Dans tous les cas, le juge tient compte de l’équité ou de la situation économique de la partie condamnée. Il peut, même d’office, pour des raisons tirées des mêmes considérations, dire qu’il n’y a pas lieu à ces condamnations. Néanmoins, s’il alloue une somme au titre du 2° du présent article, celle-ci ne peut être inférieure à la part contributive de l’Etat ».
Le jugement entrepris sera confirmé en ce qu’il a condamné M. [J] et Mme [M] aux dépens.
Succombant, M. [J] et Mme [M] seront condamnés in solidum à supporter les dépens de première instance et d’appel.

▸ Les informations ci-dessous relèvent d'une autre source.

-- ==== Sys2Proof/Machine/JceWord.lean ====
section
/-!
DEFINITION. The instruction words of the joint control engines: which words are instructions (R246 to R249), the fetched
word of an engine, its registers, flags, addressing and program flow (R237, R243 to R245, R248, R250, R251).
-/
namespace Sys2Proof.Machine

/-- The operation code of a word (R246). -/
def jceOp (w : Nat) : Nat := bitsOf w 26 6

/-- Register field d, s, c or g at the top of the operands. -/
def jceD (w : Nat) : Nat := bitsOf w 22 4
/-- Register field a of formats R and I. -/
def jceA (w : Nat) : Nat := bitsOf w 18 4
/-- Register field b of format R. -/
def jceB (w : Nat) : Nat := bitsOf w 14 4
/-- The signed 14-bit constant. -/
def jceK (w : Nat) : Int := toS 14 w
/-- The shift of formats R and of the write-back instructions. -/
def jceSh (w : Nat) : Nat := bitsOf w 14 6

/-- An even register. -/
def evenReg (d : Nat) : Bool := d % 2 == 0

/-- Operation codes of format R without a shift, with two operands. -/
def opPlain (op : Nat) : Bool :=
  op == 0x10 || op == 0x11 || op == 0x13 || op == 0x14 || op == 0x15 || op == 0x19 || op == 0x1A || op == 0x21

/-- The word is an instruction: its operation code is in the table, its zero fields are zero, its even registers even, its
condition and its shift legal (R249). -/
def jceLegal (w : Nat) : Bool :=
  let op := jceOp w
  let z := fun lo n => bitsOf w lo n == 0
  let d := jceD w
  if op = 0x00 ∨ op = 0x04 ∨ op = 0x09 then z 0 26
  else if op = 0x01 then decide (d < 14) && z 12 10
  else if op = 0x02 ∨ op = 0x03 then z 12 10
  else if op = 0x05 ∨ op = 0x06 ∨ op = 0x07 ∨ op = 0x08 then true
  else if opPlain op then z 0 14
  else if op = 0x12 then z 14 4
  else if op = 0x16 ∨ op = 0x17 ∨ op = 0x18 then z 5 9
  else if op = 0x1B ∨ op = 0x1C then z 14 4 && z 0 14
  else if op = 0x1D then z 22 4 && z 0 14
  else if op = 0x1E then z 22 4 && z 14 4
  else if op = 0x1F ∨ op = 0x20 then z 16 6
  else if op = 0x28 ∨ op = 0x29 then z 14 3
  else if op = 0x2A then z 0 10
  else if op = 0x2B ∨ op = 0x2C then evenReg d && z 14 3
  else if op = 0x2D then z 15 1
  else if op = 0x2E then z 0 17
  else if op = 0x30 ∨ op = 0x31 then evenReg d && z 21 1
  else if op = 0x32 then evenReg d && z 19 3 && z 0 16
  else if op = 0x33 ∨ op = 0x34 then (evenReg d || z 21 1) && z 14 7
  else if op = 0x38 then z 0 14
  else if op = 0x39 ∨ op = 0x3A then z 16 4 && z 0 14
  else if op = 0x3B then z 0 7
  else if op = 0x3C then z 4 22
  else if op = 0x3D then z 0 12
  else if op = 0x3E then z 20 4 && z 0 12
  else if op = 0x3F then evenReg (bitsOf w 20 4) && decide (jceSh w ≤ 8) && z 0 14
  else false

/-- The program counter. -/
def State.jpc (s : State) (k : Nat) : Nat := s.get Reg.JCE_STATE_PC k

/-- The instruction word at the program counter. -/
def State.jword (s : State) (k : Nat) : Nat := ((s.eng k).imem.get emptyInstr (s.jpc k)).toNat

/-- The engine is about to issue an instruction: RUNNING, not waiting for an event or a point. The words of the servo
kernel are not given, so an engine that runs it issues none (log entry 23). -/
def State.jissues (s : State) (k : Nat) : Bool :=
  s.jceRuns k && !(s.eng k).kernel && (s.eng k).waiting.isNone && (s.eng k).reading.isNone

/-- The fetched word is an instruction with operation code `op`. -/
def State.jfetched (s : State) (k op : Nat) : Bool := s.jissues k && jceOp (s.jword k) == op && jceLegal (s.jword k)

/-- The engine reads a word of its own memory and goes on with `f`: a one-bit error is corrected and reported, an
uncorrectable one is reported and traps the engine with cause `DMEM` or `IMEM` (R233, R622, R632). The syndrome of the record
is a free value, for the engine's read does not show the check bits. -/
def State.jread (s : State) (k : Nat) (imem : Bool) (a : Nat) (f : State → State) : State :=
  let key := jmemKey k imem a
  let r : MemReader := .jceOwn (Fin.ofNat 64 k) imem
  match (List.range 4).find? fun i => s.poisonedAt (key + i) with
  | some i => s.tookFree.readPoisoned r (s.free % 32) (key + i) 4
  | none => f (((List.range 4).filter fun i => s.correctedAt (key + i)).foldl (fun s i =>
      s.tookFree.readCorrected r (s.free % 32) (key + i)) s)

/-- Runs `f` on the fetched word when it is an instruction with operation code `op`; otherwise nothing happens. -/
def State.jrun (s : State) (k op : Nat) (f : Nat → State → State) : State :=
  if s.jfetched k op then s.jread k true (s.jpc k) (f (s.jword k)) else s

/-- Data register D`d`. -/
def State.jd (s : State) (k d : Nat) : Word32 := (s.eng k).d.get 0 d

/-- Writes D`d`. -/
def State.jput (s : State) (k d : Nat) (v : Word32) : State := s.onEng k fun e => { e with d := e.d.put 0 d v }

/-- Sets the program counter. -/
def State.jgo (s : State) (k t : Nat) : State := s.set Reg.JCE_STATE_PC k (t % 4096)

/-- The next program counter after the instruction at `pc`, and the loop stack: the body of the innermost loop that ends
here is repeated, or its loop is popped (R250). -/
def loopNext (pc : Nat) : List HwLoop → Nat × List HwLoop
  | [] => ((pc + 1) % 4096, [])
  | l :: r =>
    if l.last = pc then
      if 1 < l.left then (l.first, { l with left := l.left - 1 } :: r) else loopNext pc r
    else ((pc + 1) % 4096, l :: r)

/-- The instruction is done and the engine goes on. -/
def State.jnext (s : State) (k : Nat) : State :=
  let r := loopNext (s.jpc k) (s.eng k).loops
  (s.onEng k fun e => { e with loops := r.2 }).jgo k r.1

/-- The innermost loop is popped when a jump leaves its body (R250). -/
def leaveLoop (t : Nat) : List HwLoop → List HwLoop
  | [] => []
  | l :: r => if l.first ≤ t ∧ t ≤ l.last then l :: r else r

/-- A taken branch or jump to `t`. -/
def State.jjump (s : State) (k t : Nat) : State :=
  (s.onEng k fun e => { e with loops := leaveLoop t e.loops }).jgo k t

/-- Flags Z and N of a result. -/
def State.jzn (s : State) (k : Nat) (v : Word32) : State :=
  s.onEng k fun e => { e with z := v == 0, n := v.msb }

/-- Writes a result with flags Z and N. -/
def State.jputZn (s : State) (k d : Nat) (v : Word32) : State := (s.jput k d v).jzn k v

/-- Flags C and V. -/
def State.jcv (s : State) (k : Nat) (c v : Bool) : State := s.onEng k fun e => { e with c := c, v := v }

/-- The flags of `a + b` (R237). -/
def State.jaddFlags (s : State) (k : Nat) (a b : Word32) : State :=
  (s.jzn k (a + b)).jcv k (decide (2 ^ 32 ≤ a.toNat + b.toNat)) (decide (a.toInt + b.toInt ≠ (a + b).toInt))

/-- The flags of `a − b`: C is 1 when there is no borrow (R237). -/
def State.jsubFlags (s : State) (k : Nat) (a b : Word32) : State :=
  (s.jzn k (a - b)).jcv k (decide (b.toNat ≤ a.toNat)) (decide (a.toInt - b.toInt ≠ (a - b).toInt))

/-- Flag V. -/
def State.jv (s : State) (k : Nat) (v : Bool) : State := s.onEng k fun e => { e with v := v }

/-- A saturation occurred (sticky). -/
def State.jsat (s : State) (k : Nat) (b : Bool) : State := s.onEng k fun e => { e with sat := e.sat || b }

/-- Branch conditions (R248). -/
def jceCond (e : JceState) (c : Nat) : Bool :=
  match c with
  | 0 => true
  | 1 => e.z
  | 2 => !e.z
  | 3 => e.n != e.v
  | 4 => e.n == e.v
  | 5 => !e.z && e.n == e.v
  | 6 => e.z || e.n != e.v
  | 7 => !e.c
  | 8 => e.c
  | 9 => e.v
  | 10 => !e.v
  | 11 => e.sat
  | 12 => e.evTick
  | 13 => e.evPeriph
  | _ => false

/-- Data memory has 16,384 words. -/
def jmemSize : Nat := 16384

/-- The data word at an address. -/
def State.jload (s : State) (k a : Nat) : Word32 := (s.eng k).dmem.get 0 (a % jmemSize)

/-- The engine reads a data word and goes on with it. -/
def State.jget (s : State) (k a : Nat) (f : Word32 → State → State) : State :=
  s.jread k false (a % jmemSize) (f (s.jload k a))

/-- Writes a data word; a store into the parameter area has no effect (R234). -/
def State.jstore (s : State) (k a : Nat) (v : Word32) : State :=
  if a % jmemSize < 0x3000 then (s.healed (jmemKey k false (a % jmemSize)) 4).onEng k fun e => { e with dmem := e.dmem.put 0 (a % jmemSize) v } else s

/-- Post-modification of an address register (R245). -/
def postModify (a base len : Nat) (m : Int) : Nat :=
  if len = 0 then (((a : Int) + m) % jmemSize).toNat
  else (((base : Int) + ((a : Int) - base + m) % len) % jmemSize).toNat

/-- A`n`. -/
def State.ja (s : State) (k n : Nat) : Nat := (s.eng k).a.get 0 n

/-- Post-modifies A`n` when `on`. -/
def State.jpost (s : State) (k n : Nat) (on : Bool) : State :=
  if on then
    s.onEng k fun e =>
      let v := postModify (e.a.get 0 n) (e.base.get 0 n) (e.len.get 0 n) (e.modn.get 0 n)
      { e with a := e.a.put 0 n v }
  else s

/-- The address of a format M operand (R244). -/
def State.jea (s : State) (k w : Nat) : Nat :=
  match bitsOf w 17 2 with
  | 2 => (((s.ja k (bitsOf w 19 3) : Nat) + jceK w) % jmemSize).toNat
  | 3 => bitsOf w 0 14
  | _ => s.ja k (bitsOf w 19 3)

/-- The modification after a format M access. -/
def State.jeaPost (s : State) (k w : Nat) : State := s.jpost k (bitsOf w 19 3) (bitsOf w 17 2 == 1)

/-- Accumulator ACC`i`. -/
def State.jacc (s : State) (k i : Nat) : Int := ((s.eng k).acc.get 0 i).toInt

/-- Writes an accumulator. -/
def State.jputAcc (s : State) (k i : Nat) (x : Int) : State :=
  s.onEng k fun e => { e with acc := e.acc.put 0 i (BitVec.ofInt 72 x) }

/-- One product is added to or subtracted from an accumulator, or starts it (R240). -/
def State.jmac (s : State) (k i : Nat) (a b : Word32) (neg clr : Bool) : State :=
  let base := if clr then 0 else s.jacc k i
  let p := a.toInt * b.toInt
  let x := if neg then base - p else base + p
  (s.jputAcc k i (satS 72 x)).jsat k (decide (satS 72 x ≠ x))

/-- Write-back of an accumulator to a data register (R241). -/
def State.jwriteBack (s : State) (k d i sh : Nat) (sat clr : Bool) : State :=
  let x := s.jacc k i / (2 ^ sh : Nat)
  let fits := decide (satS 32 x = x)
  let s := if sat then (s.jput k d (BitVec.ofInt 32 (satS 32 x))).jsat k (!fits)
           else (s.jput k d (BitVec.ofInt 32 x)).jv k (!fits)
  if clr then s.jputAcc k i 0 else s

/-- IND_DATA_READ: the word, as the answer and in `DATA`; every master may read (R267). A poisoned word traps the engine
(R233) and completes with a bus error (R622). -/
def State.doIndRead (s : State) (k : Nat) : State :=
  let v := (s.indWord k).toNat
  let imem := s.flag Reg.IND_ADDR_SPACE k
  (s.answer .busError).jread k imem (s.indAddr k) fun s =>
    ((s.set Reg.IND_DATA_DATA k v).indAdvance k).answer (.data v)

end Sys2Proof.Machine
end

Il serait inéquitable de laisser au syndicat des copropriétaires les frais exposés pour sa défense. M. [J] et Mme [M] seront condamnés in solidum à lui verser la somme de 3000 euros sur le fondement de l’article 700 du code de procédure civile. Ils seront déboutés de leur demande formulée.
PAR CES MOTIFS :
La cour, statuant par arrêt contradictoire, par mise à disposition au greffe,
INFIRME le jugement entrepris en ce qu’il a :
— condamné solidairement M. [J] et Mme [M] à payer au syndicat des copropriétaires, de l’ensemble immobilier, sis [Adresse 3] (83), pris en la personne de son syndic en exercice, la somme de 1 000 euros, à titre de dommages et intérêts ;
CONFIRME le jugement entreprise pour le surplus ;
Statuant à nouveau et y ajoutant :
CONDAMNE solidairement M. [J] et Mme [M] à payer au syndicat des copropriétaires, de l’ensemble immobilier, sis [Adresse 3] (83), pris en la personne de son syndic en exercice, la somme de 3 000 euros, à titre de dommages et intérêts ;
CONDAMNE in solidum M. [J] et Mme [M] à payer au syndicat des copropriétaires, de l’ensemble immobilier, sis [Adresse 1], à [Localité 6] (83), pris en la personne de son syndic en exercice, la somme de 3 000 euros, en application de l’article 700 du code de procédure civile ;
CONDAMNE in solidum M. [J] et Mme [M] aux dépens d’appel.